▸ **Aim of the task**
Write out, from the entries below, exactly the lines that run between the lines holding "(u.isActive = true" and "u.rate 0 = 0)", inclusive, and stop there.

▸ **Excerpted data**
/-- The payload of a STATUS without events, skips and missing slots. -/
def statusW : List Byte := List.replicate 24 0#8 ++ List.replicate 6 255#8 ++ List.replicate 2 0#8
/-- A device with lane 0 in a state and locked, one tile at its position 0. -/
def stTile (lstate : Nat) (l : TileLane) : State :=
  let s := (((stIn .ready).wr (pgRAST 0) R.RAST_CTL_NTILES 1).wr (pgTLNK 0) R.TLNK_STAT_LSTATE lstate).wr (pgTLNK 0)
    R.TLNK_STAT_LOCK 1
  { s.setHead (pgTLNK 0) { s.head (pgTLNK 0) with en := true } with tlnk := [(0, l)] }
theorem witness_TileReports :
    Possible (fun u => u.statFor 0 0 0 (frameW 6 0 14 0 0 0 statusW)) ∧
    (State.tileGood 0 [] = false ∧ Possible (fun u => u.laneOn 0 = true ∧ u.lstate 0 ≠ 0)) ∧
    Possible (fun u => u.early = [] ∧ u.statFor 0 1 0 (frameW 6 1 14 0 0 0 (zeros 32))) ∧
    Possible (fun u => u.statFor 0 3 0 (frameW 6 3 14 0 0 0 (zeros 32))) ∧
    (State.tileGood 0 (frameW 4 2 14 0 0 0 (zeros 20)) = true ∧
      Possible (fun u => u.laneOn 0 = true ∧ u.lstate 0 ≠ 0 ∧ (u.tl 0).probed = some (0, 0))) ∧
    (State.tileGood 0 (frameW 0 0 15 12 0 0 (zeros 4)) = true ∧
      Possible (fun u => u.laneOn 0 = true ∧ u.lstate 0 ≠ 0 ∧ u.fromOther (frameW 0 0 15 12 0 0 (zeros 4)) = true)) ∧
    (State.tileGood 0 (frameW 7 0 15 12 0 9 (zeros 16)) = true ∧
      Possible (fun u => u.laneOn 0 = true ∧ u.lstate 0 ≠ 0 ∧ u.fromOther (frameW 7 0 15 12 0 9 (zeros 16)) = true ∧
        newerEpoch (leAt (frameW 7 0 15 12 0 9 (zeros 16)) 4 4) (u.rd pgTWIN R.TWIN_EPOCH) = true ∧
        (u.isActive = true ∨ u.dev.role = .solo))) :=
  ⟨possible_of (stTile 6 {}) ⟨by decide +kernel, by decide +kernel, by decide +kernel, rfl, rfl, rfl, rfl, by decide +kernel⟩,
   ⟨by decide, possible_of (stTile 6 {}) (by decide +kernel)⟩,
   possible_of (stTile 2 {}) ⟨rfl, by decide +kernel, by decide +kernel, by decide +kernel, rfl, rfl, rfl, rfl, by decide +kernel⟩,
   possible_of (stTile 3 {}) ⟨by decide +kernel, by decide +kernel, by decide +kernel, rfl, rfl, rfl, rfl, by decide +kernel⟩,
   ⟨by decide +kernel, possible_of (stTile 6 { probed := some (0, 0) }) (by decide +kernel)⟩,
   ⟨by decide +kernel, possible_of ((stTile 6 {}).wr pgSYS R.SYS_STRAP_ROLE_SEL 1) (by decide +kernel)⟩,
   ⟨by decide +kernel, possible_of
     (let s := (stTile 6 {}).wr pgSYS R.SYS_STRAP_ROLE_SEL 1; { s with dev := { s.dev with role := .solo } }) (by decide +kernel)⟩⟩
/-- A lane whose one tile is provisioned and in time. -/
def laneW : TileLane :=
  { pos := [(0, { answered := true, setSent := true, facSent := true, delaySent := true, tlost := some false })] }
theorem witness_LaneBringup :
    Possible (fun u =>
      let z := u.stored (pgTLNK 0) R.TLNK_CTL (withBit 0#32 R.TLNK_CTL_BRINGUP)
      u.accepts .svc (fieldAddr (pgTLNK 0) R.TLNK_CTL) .tlnk 0 = true ∧ u.inJob = false ∧ z.pagesUp = true ∧
        z.laneOn 0 = true ∧ z.barService (0 / 5) = true) ∧
    Possible (fun u => u.laneOn 0 = true ∧ u.lstate 0 = 1 ∧ u.locked 0 = false) ∧
    Possible (fun u => u.locked 0 = true ∧ u.lstate 0 ≠ 2) ∧
    Possible (fun u => u.lstate 0 = 4 ∧ u.locked 0 = false ∧ u.rate 0 ≠ (u.tl 0).prev ∧ (u.tl 0).switchAt + ms 5 ≤ u.now) ∧
    Possible (fun u => (u.tl 0).dwellAt = some 0 ∧ u.lstate 0 = 3 ∧ (u.tl 0).asked = false ∧ u.leadEnd = true ∧
      0 + ms (atLeast1 (u.rd (pgTLNK 0) R.TLNK_TRAIN_PRBSMS)) ≤ u.now) ∧
    Possible (fun u =>
      let z := u.provision 0
      u.lstate 0 = 5 ∧ z.lstate 0 = 5 ∧ z.locked 0 = true ∧ 0 < z.answers 0 ∧ z.allAnswered 0 = true ∧
      (∀ p, p < z.nfit 0 → (z.tpos 0 p).setSent = true ∧ (z.tpos 0 p).facSent = true ∧
        (z.tpos 0 p).delaySent = true ∧ (z.tpos 0 p).tlost = some false)) ∧
    Possible (fun u => (u.tl 0).huntAt + ms 100 ≤ u.now ∧ (u.lstate 0 = 1 ∨ u.lstate 0 = 4) ∧ u.locked 0 = false ∧
      u.rate 0 = 0) :=
  ⟨possible_of (stTile 0 {}) (by decide +kernel),
   possible_of ((stTile 1 {}).wr (pgTLNK 0) R.TLNK_STAT_LOCK 0) (by decide +kernel),
   possible_of (stTile 6 {}) (by decide +kernel),
   possible_of { ((stTile 4 {}).wr (pgTLNK 0) R.TLNK_STAT_LOCK 0).wr (pgTLNK 0) R.TLNK_STAT_RATE 1 with
     counter := 0x10000000000#80 } (by decide +kernel),
   possible_of { stTile 3 { dwellAt := some 0 } with counter := 0x10000000000#80 } (by decide +kernel),
   possible_of (stTile 5 laneW) ⟨by decide +kernel, by decide +kernel, by decide +kernel, by decide +kernel, by decide +kernel, by
       intro p hp
       have : p = 0 := by
         have : ((stTile 5 laneW).atTick 0#80 |>.provision 0).nfit 0 = 1 := by decide +kernel
         omega
       subst this; decide +kernel⟩,
   possible_of { (stTile 1 {}).wr (pgTLNK 0) R.TLNK_STAT_LOCK 0 with counter := 0x10000000000#80 } (by decide +kernel)⟩
/-- A device of a pair with twin lane 0 up. -/
def stTwinUp : State :=
  { (stIn .ready).wr pgTWIN R.TWIN_STAT_LANE0 1 with twin := { pairedId := 1 }, counter := 0x10000000000#80 }
theorem witness_LaneSends :
    Possible (fun u => u.timeOpen 0 = true ∧
      (u.tl 0).syncAt + us (max 8 (u.rd (pgTLNK 0) R.TLNK_TIMECFG_SYNCINT)) ≤ u.now) ∧
    Possible (fun u => u.timeOpen 0 = true ∧ 0 < u.nfit 0 ∧ (u.isStandby = false ∨ u.dev.state = .linkup) ∧
      (u.tl 0).probeAt + ms (atLeast1 (u.rd (pgTLNK 0) R.TLNK_TIMECFG_PROBEINT)) ≤ u.now) ∧
    Possible (fun u => (u.dev.role = .active ∨ u.dev.role = .solo) ∧ u.inJob = true ∧ u.jobs.cur = some (jobL 7) ∧
      (∀ n, n < 40 → bitOf (jobL 7).bars (n / 5) = false → u.lstate n ≠ 6 ∧ u.lstate n ≠ 7)) ∧
    Possible (fun u => u.pagesUp = true ∧ u.lstate 0 ≠ 0 ∧ (u.tl 0).txAt + us 10 ≤ u.now) ∧
    Possible (fun u => u.twinPowered = true ∧ u.twinUp 0 = true ∧ mget 0 u.twin.txAt 0 + us 10 ≤ u.now) ∧
    Possible (fun u => u.lstate 0 = 3 ∨ (u.lstate 0 = 6 ∧ u.rdb (pgTLNK 0) R.TLNK_CTL_IDLEPRBS = true ∧
      (u.tl 0).txAt + us 10 ≤ u.now)) :=
  ⟨possible_of { stTile 6 {} with counter := 0x10000000000#80 } (by decide +kernel),
   possible_of { stTile 6 {} with counter := 0x10000000000#80 } (by decide +kernel),
   possible_of (let s := stJob .printing { cur := some (jobL 7) }; { s with dev := { s.dev with role := .solo } }) (by decide +kernel),
   possible_of { stTile 6 {} with counter := 0x10000000000#80 } (by decide +kernel),
   possible_of stTwinUp (by decide +kernel),
   possible_of (stTile 3 {}) (by decide +kernel)⟩
theorem witness_LaneUpkeep :
    Possible (fun u => u.twinPowered = true ∧ u.twinUp 0 = true) ∧
    (State.tileFrameOk 0 (frameW 8 0 15 0 0 0 (zeros 64)) = true ∧
      tileForm 8 0 (((frameW 8 0 15 0 0 0 (zeros 64)).drop 16).take ((frameW 8 0 15 0 0 0 (zeros 64)).length - 20)) = true ∧
      Possible (fun u => u.laneOn 0 = true ∧ u.locked 0 = true)) ∧
    Possible (fun u => u.laneUp 0 = true ∧ u.rd (pgTLNK 0) R.TLNK_STAT_BREAKHOP ≠ 0 ∧ u.breakAt 0 0 = true ∧
      u.isActive = true ∧ u.anyTwin = true) ∧
    Possible (fun u => u.laneUp 0 = true ∧ u.rd (pgTLNK 0) R.TLNK_STAT_BREAKHOP ≠ 0 ∧ u.breakAt 0 0 = true) :=
  ⟨possible_of stTwinUp (by decide +kernel),
   ⟨by decide +kernel, by decide +kernel, possible_of (stTile 6 {}) (by decide +kernel)⟩,
   possible_of (let s := (stTile 6 { pos := [(0, { unlockW := 2 })] }).wr pgTWIN R.TWIN_STAT_LANE0 1;
     { s with dev := { s.dev with role := .active } }) (by decide +kernel),
   possible_of (stTile 6 { pos := [(0, { unlockW := 2 })] }) (by decide +kernel)⟩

▸ **Response area**
        (u.isActive = true ∨ u.dev.role = .solo))) :=
  ⟨possible_of (stTile 6 {}) ⟨by decide +kernel, by decide +kernel, by decide +kernel, rfl, rfl, rfl, rfl, by decide +kernel⟩,
   ⟨by decide, possible_of (stTile 6 {}) (by decide +kernel)⟩,
   possible_of (stTile 2 {}) ⟨rfl, by decide +kernel, by decide +kernel, by decide +kernel, rfl, rfl, rfl, rfl, by decide +kernel⟩,
   possible_of (stTile 3 {}) ⟨by decide +kernel, by decide +kernel, by decide +kernel, rfl, rfl, rfl, rfl, by decide +kernel⟩,
   ⟨by decide +kernel, possible_of (stTile 6 { probed := some (0, 0) }) (by decide +kernel)⟩,
   ⟨by decide +kernel, possible_of ((stTile 6 {}).wr pgSYS R.SYS_STRAP_ROLE_SEL 1) (by decide +kernel)⟩,
   ⟨by decide +kernel, possible_of
     (let s := (stTile 6 {}).wr pgSYS R.SYS_STRAP_ROLE_SEL 1; { s with dev := { s.dev with role := .solo } }) (by decide +kernel)⟩⟩
/-- A lane whose one tile is provisioned and in time. -/
def laneW : TileLane :=
  { pos := [(0, { answered := true, setSent := true, facSent := true, delaySent := true, tlost := some false })] }
theorem witness_LaneBringup :
    Possible (fun u =>
      let z := u.stored (pgTLNK 0) R.TLNK_CTL (withBit 0#32 R.TLNK_CTL_BRINGUP)
      u.accepts .svc (fieldAddr (pgTLNK 0) R.TLNK_CTL) .tlnk 0 = true ∧ u.inJob = false ∧ z.pagesUp = true ∧
        z.laneOn 0 = true ∧ z.barService (0 / 5) = true) ∧
    Possible (fun u => u.laneOn 0 = true ∧ u.lstate 0 = 1 ∧ u.locked 0 = false) ∧
    Possible (fun u => u.locked 0 = true ∧ u.lstate 0 ≠ 2) ∧
    Possible (fun u => u.lstate 0 = 4 ∧ u.locked 0 = false ∧ u.rate 0 ≠ (u.tl 0).prev ∧ (u.tl 0).switchAt + ms 5 ≤ u.now) ∧
    Possible (fun u => (u.tl 0).dwellAt = some 0 ∧ u.lstate 0 = 3 ∧ (u.tl 0).asked = false ∧ u.leadEnd = true ∧
      0 + ms (atLeast1 (u.rd (pgTLNK 0) R.TLNK_TRAIN_PRBSMS)) ≤ u.now) ∧
    Possible (fun u =>
      let z := u.provision 0
      u.lstate 0 = 5 ∧ z.lstate 0 = 5 ∧ z.locked 0 = true ∧ 0 < z.answers 0 ∧ z.allAnswered 0 = true ∧
      (∀ p, p < z.nfit 0 → (z.tpos 0 p).setSent = true ∧ (z.tpos 0 p).facSent = true ∧
        (z.tpos 0 p).delaySent = true ∧ (z.tpos 0 p).tlost = some false)) ∧
    Possible (fun u => (u.tl 0).huntAt + ms 100 ≤ u.now ∧ (u.lstate 0 = 1 ∨ u.lstate 0 = 4) ∧ u.locked 0 = false ∧
      u.rate 0 = 0) :=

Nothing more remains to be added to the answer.